═══ Records to process ═══

-- ==== Sys2Proof/Laws/Step.lean ====
section
/-!
SUPPORT. Everything a step can do, said once (`step_total`, `step_cases`), in terms of what its reads obtain at the cursor.
-/
namespace Sys2Proof.Machine

/-! ## Operand reads on the bytes at the cursor -/

theorem Memory.readPrefix_take (m : Memory) (a n k : Nat) (h : k ≤ n) :
    (m.readPrefix a n).take k = m.readPrefix a k := by
  simp only [Memory.readPrefix, Memory.available, Memory.memRead_take]
  congr 1; omega

theorem Memory.readPrefix_eq_nil {m : Memory} {a : Nat} (n : Nat) (h : m.byteAt? a = none) : m.readPrefix a n = [] := by
  rw [Memory.byteAt_eq_none] at h
  simp [Memory.readPrefix, Memory.available, show m.size.val - a = 0 by omega, Memory.memRead]

theorem takeRegs_readPrefix (m : Memory) (a n : Nat) : takeRegs true (m.readPrefix a (n + 1)) =
    match m.byteAt? a with
    | none => (none, [])
    | some b => (some (splitRegs b), m.readPrefix (a + 1) n) := by
  rw [Memory.readPrefix_succ]
  cases m.byteAt? a <;> rfl

/-- What the register-byte read of an instruction with this opcode obtains, its header byte being at the cursor. -/
def State.regsAt (s : State) (o : Opcode) : RegRead :=
  if o.needRegs then (s.stream.byteAt? (s.cur.toNat + 1)).map splitRegs else none

/-- What the immediate read of an instruction with this opcode obtains. -/
def State.immAt (s : State) (o : Opcode) : ImmRead :=
  if o.needImm then s.stream.readPrefix (s.cur.toNat + 1 + (if o.needRegs then 1 else 0)) 8 else []

/-- The bytes read are the declared length or what the stream still holds. -/
theorem State.bytesRead_at {s : State} {h : Byte} (o : Opcode) (hh : s.stream.byteAt? s.cur.toNat = some h) :
    bytesRead (s.regsAt o) (s.immAt o) = min o.len (s.stream.size.val - s.cur.toNat) := by
  have hlt := (Memory.byteAt_eq_some.1 hh).1
  rw [Opcode.len_eq]
  unfold bytesRead State.regsAt State.immAt registersValid
  by_cases hb : s.cur.toNat + 1 < s.stream.size.val
  · have hs := Memory.byteAt_of_lt hb
    cases o.needRegs <;> cases o.needImm <;> simp [hs] <;> omega
  · have hs := Memory.byteAt_eq_none.2 (Nat.le_of_not_lt hb)
    cases o.needRegs <;> cases o.needImm <;> simp [hs] <;> omega

/-- Truncated means fewer bytes left than the declared length. -/
theorem State.truncated_at {s : State} {h : Byte} (o : Opcode) (hh : s.stream.byteAt? s.cur.toNat = some h) :
    truncated o (s.regsAt o) (s.immAt o) = decide (s.stream.size.val - s.cur.toNat < o.len) := by
  have hlt := (Memory.byteAt_eq_some.1 hh).1
  rw [Opcode.len_eq, Bool.eq_iff_iff]
  unfold truncated State.regsAt State.immAt registersValid immediateSufficient Config.immBytes
  by_cases hb : s.cur.toNat + 1 < s.stream.size.val
  · have hs := Memory.byteAt_of_lt hb
    cases o.needRegs <;> cases o.needImm <;> simp [hs] <;> omega
  · have hs := Memory.byteAt_eq_none.2 (Nat.le_of_not_lt hb)
    cases o.needRegs <;> cases o.needImm <;> simp [hs] <;> omega

/-- What stands at the cursor where the header byte is legal. -/
theorem State.fetch_of_legal {s : State} {h : Byte} {o : Opcode} {f : Nibble} {mn : Mnemonic}
    (hh : s.stream.byteAt? s.cur.toNat = some h) (hc : classify h = .legal o f mn) :
    ∃ rest, s.fetch = .instr (mn.toInstr (s.regsAt o) (s.immAt o)) rest := by
  unfold State.fetch
  rw [State.fetchBytes_of_header hh, decode_cons, hc]
  simp only [DecodeResult.instr.injEq]
  refine ⟨_, ?_, rfl⟩
  unfold State.regsAt State.immAt
  congr 1
  · cases o.needRegs
    · simp
    · simp only [↓reduceIte]
      rw [show (9 : Nat) = 8 + 1 by rfl, takeRegs_readPrefix]
      cases s.stream.byteAt? (s.cur.toNat + 1) <;> rfl
  · cases o.needRegs <;> cases o.needImm <;> simp [takeImm, -Memory.readPrefix_length]
    · exact Memory.readPrefix_take _ _ _ _ (by decide)
    · rw [show (9 : Nat) = 8 + 1 by rfl, takeRegs_readPrefix]
      cases hb : s.stream.byteAt? (s.cur.toNat + 1)
      · have hb' : s.stream.byteAt? (s.cur.toNat + 1 + 1) = none := by
          rw [Memory.byteAt_eq_none] at hb ⊢; omega
        simp [Memory.readPrefix_eq_nil _ hb']
      · simp [Memory.readPrefix_take]

theorem exec_toInstr (mn : Mnemonic) (regs : RegRead) (imm : ImmRead) (s : State) :
    exec (mn.toInstr regs imm) s = deliver mn.opcode (highNibble mn.header) (lowNibble mn.header) mn
      (if mn.opcode.needRegs then regs else none) (if mn.opcode.needImm then imm else []) s := by
  rw [exec_eq_deliver]; simp [Mnemonic.toInstr_regs, Mnemonic.toInstr_imm]

/-! ## The step by what stands at the cursor -/

theorem step_of_legal {s : State} {h : Byte} {o : Opcode} {f : Nibble} {mn : Mnemonic} (hd : s.resetDone = true)
    (hr : s.status = .run) (hh : s.stream.byteAt? s.cur.toNat = some h) (hc : classify h = .legal o f mn) :
    step s = deliver o (highNibble h) f mn (s.regsAt o) (s.immAt o) s := by
  obtain ⟨rest, hf⟩ := State.fetch_of_legal hh hc
  rw [step_of_run hd hr, hf]
  obtain ⟨rfl, rfl, rfl⟩ := classify_eq_legal.1 hc
  simp only
  rw [exec_toInstr]
  unfold State.regsAt State.immAt
  congr 1
  · split <;> rfl
  · split <;> rfl

theorem step_of_badOpcode {s : State} {h : Byte} {v : Nibble} (hd : s.resetDone = true) (hr : s.status = .run)
    (hh : s.stream.byteAt? s.cur.toNat = some h) (hc : classify h = .badOpcode v) :
    step s = .next ((s.consume 1).raise (.invalidOpcode v s.pc)) := by
  have hf : s.fetch = decode (h :: s.stream.readPrefix (s.cur.toNat + 1) 9) := by
    unfold State.fetch; rw [State.fetchBytes_of_header hh]
  rw [decode_cons, hc] at hf
  rw [step_of_run hd hr, hf]

theorem step_of_badFunction {s : State} {h : Byte} {v : Nibble} (hd : s.resetDone = true) (hr : s.status = .run)
    (hh : s.stream.byteAt? s.cur.toNat = some h) (hc : classify h = .badFunction v) :
    step s = .next ((s.consume 1).raise (.invalidFunctionCode v s.pc)) := by
  have hf : s.fetch = decode (h :: s.stream.readPrefix (s.cur.toNat + 1) 9) := by
    unfold State.fetch; rw [State.fetchBytes_of_header hh]
  rw [decode_cons, hc] at hf
  rw [step_of_run hd hr, hf]

theorem step_of_noHeader {s : State} (hd : s.resetDone = true) (hr : s.status = .run)
    (hh : s.stream.byteAt? s.cur.toNat = none) : step s = .next (s.raise .endOfStream) := by
  have hf : s.fetch = decode [] := by unfold State.fetch; rw [State.fetchBytes_of_none hh]
  rw [step_of_run hd hr, hf]; rfl

/-- The state after a full record of the instruction at the cursor. -/
def State.afterFull (s : State) (h : Byte) (o : Opcode) (f : Nibble) (mn : Mnemonic) : State :=
  { s with
    pc := s.pc + BitVec.ofNat 64 o.len
    cur := s.cur + BitVec.ofNat 64 o.len
    events := s.events ++ [.full (buildRecord s.pc o (highNibble h) f mn (s.regsAt o) (s.immAt o))] }

/-- The state after the instruction at the cursor, cut short by the end of the stream. -/
def State.afterShort (s : State) (h : Byte) (o : Opcode) (f : Nibble) (mn : Mnemonic) : State :=
  let left := s.stream.size.val - s.cur.toNat
  { s with
    cur := s.cur + BitVec.ofNat 64 left
    status := .errMemory, errPc := s.pc, errLen := BitVec.ofNat 4 o.len, errCnt := BitVec.ofNat 4 left
    events := s.events ++ [.partialRecord (buildRecord s.pc o (highNibble h) f mn (s.regsAt o) (s.immAt o)),
      .terminal (.memoryAccessError s.pc (BitVec.ofNat 4 o.len) (BitVec.ofNat 4 left))] }

theorem step_of_full {s : State} {h : Byte} {o : Opcode} {f : Nibble} {mn : Mnemonic} (hd : s.resetDone = true)
    (hr : s.status = .run) (hh : s.stream.byteAt? s.cur.toNat = some h) (hc : classify h = .legal o f mn)
    (hl : o.len ≤ s.stream.size.val - s.cur.toNat) : step s = .next (s.afterFull h o f mn) := by
  rw [step_of_legal hd hr hh hc, deliver_of_sufficient _ (by rw [State.truncated_at o hh]; simp; omega),
    State.bytesRead_at o hh, Nat.min_eq_left hl]
  rfl

theorem step_of_short {s : State} {h : Byte} {o : Opcode} {f : Nibble} {mn : Mnemonic} (hd : s.resetDone = true)
    (hr : s.status = .run) (hh : s.stream.byteAt? s.cur.toNat = some h) (hc : classify h = .legal o f mn)
    (hl : s.stream.size.val - s.cur.toNat < o.len) : step s = .next (s.afterShort h o f mn) := by
  rw [step_of_legal hd hr hh hc, deliver_of_truncated _ (by rw [State.truncated_at o hh]; simpa using hl),
    State.bytesRead_at o hh, Nat.min_eq_right (Nat.le_of_lt hl)]
  rfl

/-- Everything a step after Reset can do: six cases, told apart by the status and by what stands at the cursor. -/
inductive StepCase (s t : State) : Prop where
  | latched (τ : Terminal) (hl : s.latched? = some τ) (ht : t = s.emit (.terminal τ))
  | noHeader (hr : s.status = .run) (hh : s.stream.byteAt? s.cur.toNat = none) (ht : t = s.raise .endOfStream)
  | badOpcode (hr : s.status = .run) (h : Byte) (hh : s.stream.byteAt? s.cur.toNat = some h)
      (hc : classify h = .badOpcode (highNibble h)) (hv : 12 ≤ (highNibble h).toNat)
      (ht : t = (s.consume 1).raise (.invalidOpcode (highNibble h) s.pc))
  | badFunction (hr : s.status = .run) (h : Byte) (hh : s.stream.byteAt? s.cur.toNat = some h)
      (hc : classify h = .badFunction (lowNibble h)) (o : Opcode) (ho : Opcode.ofNibble (highNibble h) = some o)
      (hm : o.mnemonic (lowNibble h) = none)
      (ht : t = (s.consume 1).raise (.invalidFunctionCode (lowNibble h) s.pc))
  | full (hr : s.status = .run) (h : Byte) (hh : s.stream.byteAt? s.cur.toNat = some h) (o : Opcode) (f : Nibble)
      (mn : Mnemonic) (hc : classify h = .legal o f mn) (hl : o.len ≤ s.stream.size.val - s.cur.toNat)
      (ht : t = s.afterFull h o f mn)
  | short (hr : s.status = .run) (h : Byte) (hh : s.stream.byteAt? s.cur.toNat = some h) (o : Opcode) (f : Nibble)
      (mn : Mnemonic) (hc : classify h = .legal o f mn) (hl : s.stream.size.val - s.cur.toNat < o.len)
      (ht : t = s.afterShort h o f mn)

/-- Every step after Reset answers a next state, by one of the six cases. -/
theorem step_total (s : State) (hd : s.resetDone = true) : ∃ t, step s = .next t ∧ StepCase s t := by
  cases hl : s.latched? with
  | some τ => exact ⟨_, step_of_latched hd hl, .latched τ hl rfl⟩
  | none =>
    have hr := (State.latched_none_iff s).1 hl
    cases hh : s.stream.byteAt? s.cur.toNat with
    | none => exact ⟨_, step_of_noHeader hd hr hh, .noHeader hr hh rfl⟩
    | some h =>
      cases hc : classify h with
      | badOpcode v =>
        obtain ⟨rfl, hv⟩ := classify_badOpcode hc
        exact ⟨_, step_of_badOpcode hd hr hh hc, .badOpcode hr h hh hc hv rfl⟩
      | badFunction v =>
        obtain ⟨rfl, o, ho, hm⟩ := classify_badFunction hc
        exact ⟨_, step_of_badFunction hd hr hh hc, .badFunction hr h hh hc o ho hm rfl⟩
      | legal o f mn =>
        by_cases hlen : o.len ≤ s.stream.size.val - s.cur.toNat
        · exact ⟨_, step_of_full hd hr hh hc hlen, .full hr h hh o f mn hc hlen rfl⟩
        · exact ⟨_, step_of_short hd hr hh hc (by omega), .short hr h hh o f mn hc (by omega) rfl⟩

/-- A step that answers a next state has had its Reset and is one of the six cases. -/
theorem step_cases {s t : State} (h : step s = .next t) : s.resetDone = true ∧ StepCase s t := by
  have hd : s.resetDone = true := by
    cases hd : s.resetDone with
    | true => rfl
    | false => rw [step_of_noReset hd] at h; simp at h
  obtain ⟨u, hu, hcase⟩ := step_total s hd
  rw [hu] at h
  cases h
  exact ⟨hd, hcase⟩

/-- The cursor moves without wrapping, since what is read lies below N. -/
theorem State.cur_add_toNat (s : State) (k : Nat) (h : k ≤ s.stream.size.val - s.cur.toNat) :
    (s.cur + BitVec.ofNat 64 k).toNat = s.cur.toNat + k := by
  have hN := s.stream.size.isLt
  have hc := s.cur.isLt
  rw [BitVec.toNat_add, BitVec.toNat_ofNat]
  omega

/-! ## Runs of several steps -/

/-- One step of a run that answers a next state. -/
theorem run_succ_of_next {s t : State} (k : Nat) (h : step s = .next t) :
    Sys2Proof.core.run (k + 1) s = Sys2Proof.core.run k t := by
  have gen : ∀ (M : Host.Core) (a b : M.State), M.step a = .next b → M.run (k + 1) a = M.run k b := by
    intro M a b hab; simp [Host.Core.run, hab]
  exact gen Sys2Proof.core s t h

/-- A refused step ends a run. -/
theorem run_succ_of_refused {s : State} {r : Refusal} (k : Nat) (h : step s = .refused r) :
    Sys2Proof.core.run (k + 1) s = .refused r := by
  have gen : ∀ (M : Host.Core) (a : M.State) (q : M.Refusal), M.step a = .refused q → M.run (k + 1) a = .refused q := by
    intro M a q hab; simp [Host.Core.run, hab]
  exact gen Sys2Proof.core s r h

theorem run_zero (s : State) : Sys2Proof.core.run 0 s = .next s := rfl

end Sys2Proof.Machine
end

═══

If a line in the listing holds the word "omega", list that line.

  congr 1; omega
  simp [Memory.readPrefix, Memory.available, show m.size.val - a = 0 by omega, Memory.memRead]
    cases o.needRegs <;> cases o.needImm <;> simp [hs] <;> omega
    cases o.needRegs <;> cases o.needImm <;> simp [hs] <;> omega
    cases o.needRegs <;> cases o.needImm <;> simp [hs] <;> omega
    cases o.needRegs <;> cases o.needImm <;> simp [hs] <;> omega
          rw [Memory.byteAt_eq_none] at hb ⊢; omega
  rw [step_of_legal hd hr hh hc, deliver_of_sufficient _ (by rw [State.truncated_at o hh]; simp; omega),
        · exact ⟨_, step_of_short hd hr hh hc (by omega), .short hr h hh o f mn hc (by omega) rfl⟩
  omega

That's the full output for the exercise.